A Doctor’s Approved Guide to Preparing for the Sun Run

We sat down with Dr. Morrish from the UBC Sport and Exercise Medicine Clinic to ask how to best prepare for the Vancouver Sun Run. Below are a few tips from an industry expert to help you have your best run possible.

Dr. Morrish from the UBC Sport and Medicine Clinic

Weeks Before the Run

Consider where you’re at. You may be an avid runner who knows your splits and has a good idea of how this distance will feel at your pace. Or you may not be as running-focused and feel some uncertainty about how the run will go. If this sounds like you, consider a trial run of a similar distance. Start at an easy leisurely pace, or try a walk-run approach alternating between running for one minute and then walking for one minute until you reach your distance goal. 
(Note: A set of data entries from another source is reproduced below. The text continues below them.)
-- ==== Sys2Proof/Certificates/Slice0/Obligations.lean ====
section
/-!
DEFINITION. Sys2Proof/Certificates/Slice0/Obligations.lean: the statements about the model that are to be proved. `s.boot.held = .off`
says that no reset is held (R614, R617): while one is, the part takes no command but the events of its supplies, clock, reset
pin, retracts and boundary scan.
-/
open Sys2Proof Sys2Proof.Machine

/-! ### The machine: one step, reset, held resets -/

/-- A step runs the command at the front of the queue, with the queue's rest. -/
def Obligations.StepRunsFrontCommand : Prop :=
  ∀ (c : Instr) (rest : List Instr) (s : State),
    step { s with pending := c :: rest } = exec c { s with pending := rest }

/-- With nothing waiting the block idles (the model's choice, notes/assumptions/3.md: time passes by FABRIC_CYCLE_ADVANCE). The
table gives no bits, so no word spells a command and a word put in front changes nothing (notes/assumptions/2.md). -/
def Obligations.IdleAndTableWords : Prop :=
  ∀ s : State, (s.pending = [] → step s = .next s) ∧ ∀ n w : Nat, decodeTableWord n w = none ∧ s.withFetchWord n w = s

/-- After reset every register holds its reset value (0 where the spec gives a load: R20), PART is 0x9400 and PIERS 896 (R46,
R75), the base is Free with G at 0:0 (R56, R63), no queue, context or key is there (R94, R189), the cache is on (R105), nobody
owns the configuration (R545), the recorder is empty (R500, R509) and every actuator is Parked (R569).
The model's own choices in it: notes/assumptions/12.md, 13.md. -/
def Obligations.ResetState : Prop :=
  (∀ a, State.reset.rd a = resetOf a) ∧
  State.reset.fget Reg.SYS_ID_PART = 0x9400 ∧ State.reset.fget Reg.ATB_PIERS_COUNT = 896 ∧
  State.reset.fget Reg.SYS_BOOT_CAUSE = 1 ∧ State.reset.fget Reg.OWN_STATE_STATE = 0 ∧
  State.reset.atbState = 0 ∧ State.reset.atb.g = 0 ∧ State.reset.atb.rev = 0 ∧
  State.reset.host.sqs = [] ∧ State.reset.host.cqs = [] ∧ State.reset.host.ctxs = [] ∧ State.reset.host.wce = true ∧
  State.reset.xts.keys = [] ∧ State.reset.evr.ring = [] ∧ State.reset.evr.queue = [] ∧ State.reset.evr.seq = 0 ∧
  (∀ n, State.reset.msc.avail.get n = .parked) ∧ State.reset.pending = []

/-- While a reset is held the part takes no command but the events that reach a held part (R614, R617). -/
def Obligations.HeldPartTakesNoCommand : Prop :=
  ∀ (c : Instr) (s : State), s.boot.held ≠ .off → reachesHeldPart c = false → exec c s = .next s

/-- A step leaves no offer of an event without its number (R500), if none was without before. -/
def Obligations.NoOfferStaysUnnumbered : Prop :=
  ∀ s t : State, s.evr.staged = [] → step s = .next t → t.evr.staged = []

/-! ### Register accesses and resets -/

/-- Accesses that name no register, or are not aligned ones of 32 bits, have no effect but the refused-access Notice on line 0x00 (R14,
R37, R634); a read returns 0. Registers (but the count of dropped offers) and memory stay. SRAM and DRAM are no register windows: there
such an access reads or writes its bytes, for a core or permitted JTAG (R39). -/
def Obligations.RefusedRegisterAccesses : Prop :=
  ∀ (s : State) (m : Master) (a bytes v : Nat) (write : Bool), s.boot.held = .off →
    (a % 4 ≠ 0 ∨ bytes ≠ 4 → inMemory a = true → s.coreOrJtag m = true →
      ∃ t, exec (.misalignedAccess m a bytes write v) s = .next t ∧
        t = (if write then s.seenStore a (leBytes v bytes)
          else s.emit (.memRead a ((List.range bytes).map (fun i => s.seenByte (a + i))))).settle) ∧
    (a % 4 ≠ 0 ∨ bytes ≠ 4 → inMemory a = true → s.coreOrJtag m = false →
      ∃ t, exec (.misalignedAccess m a bytes write v) s = .next t ∧
        t = (if write then s else s.emit (.regRead 0#32)).settle) ∧
    (a % 4 ≠ 0 ∨ bytes ≠ 4 → inMemory a = false → ∃ t, exec (.misalignedAccess m a bytes write v) s = .next t ∧
      t = (if write then s.refusedAccess m a false true
        else (s.refusedAccess m a false false).emit (.regRead 0#32)).settle ∧
      (∀ b, b ≠ Reg.EVR_DROPQ → t.rd b = s.rd b) ∧ t.mem = s.mem ∧
      t.out = (if write then s.out else .regRead 0#32 :: s.out)) ∧
    (unassigned a = true → ∃ t, exec (.unassignedAccess m a write) s = .next t ∧
      t = (if write then s.refusedAccess m a true true
        else (s.refusedAccess m a true false).emit (.regRead 0#32)).settle ∧
      (∀ b, b ≠ Reg.EVR_DROPQ → t.rd b = s.rd b) ∧ t.mem = s.mem ∧
      t.out = (if write then s.out else .regRead 0#32 :: s.out))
Reducing injury risk starts with training and racing within the limits of your body, but first you need to know those limits. Knowing what to expect from your body, and from the demands of the race itself, before you start the race is more than half the battle. In the coming weeks, get out and see what you can do!

The Day Before the Run

No matter how mentally prepared you feel for this experience, make the extra effort to protect time to prepare for the big day. Here are some items to consider making time for the day before the Sun Run:

  1. Sleep: Research has shown time and again that good sleep before athletic events reduces injury risk and improves performance. The old adage of “eight hours per night” doesn’t apply to everyone so do what works best for you.
  2. Hydration: There’s no need to over-hydrate leading up to the race, but it is important to stay well hydrated the day before you run, that includes avoiding dehydrating yourself the day (or night) before the race. 
  3. Nutrition: Do your best to eat well over the course of the day before the race. Avoid foods that may disrupt your regular digestive function such as large amounts of red meat, heavy or greasy meals for dinner, and any meal with very high salt content. 
  4. Loosen the legs: Get some exercise the day before by going for a light jog and doing some dynamic stretching. Don’t overdo it by working out too hard the day before, but make sure to get your blood flowing to limber-up prior to the big day.
1996 Joseph Kimani, from Kenya, comes across the finish line at 27:31. Ian smith/Vancouver Sun


The Morning Before the Run

Give yourself added time to get through your morning routine and arrive at the starting line with time to spare. The Sun Run is a very well-attended event which may make access to the area slower than usual. You may want to find ten minutes to warm up before you get to the actual venue because you may not be able to do so once you’ve joined the crowd. 

After the Run

You did it! Time to rehydrate and replenish. Electrolyte beverages and simple carbs are your friends here. Don’t forget to bring warm dry clothes to change into after the race and find some time to stretch once the finish line excitement settles down.


Have fun, and don’t forget to stop by the post-race party in BC Place once you cross the finish line!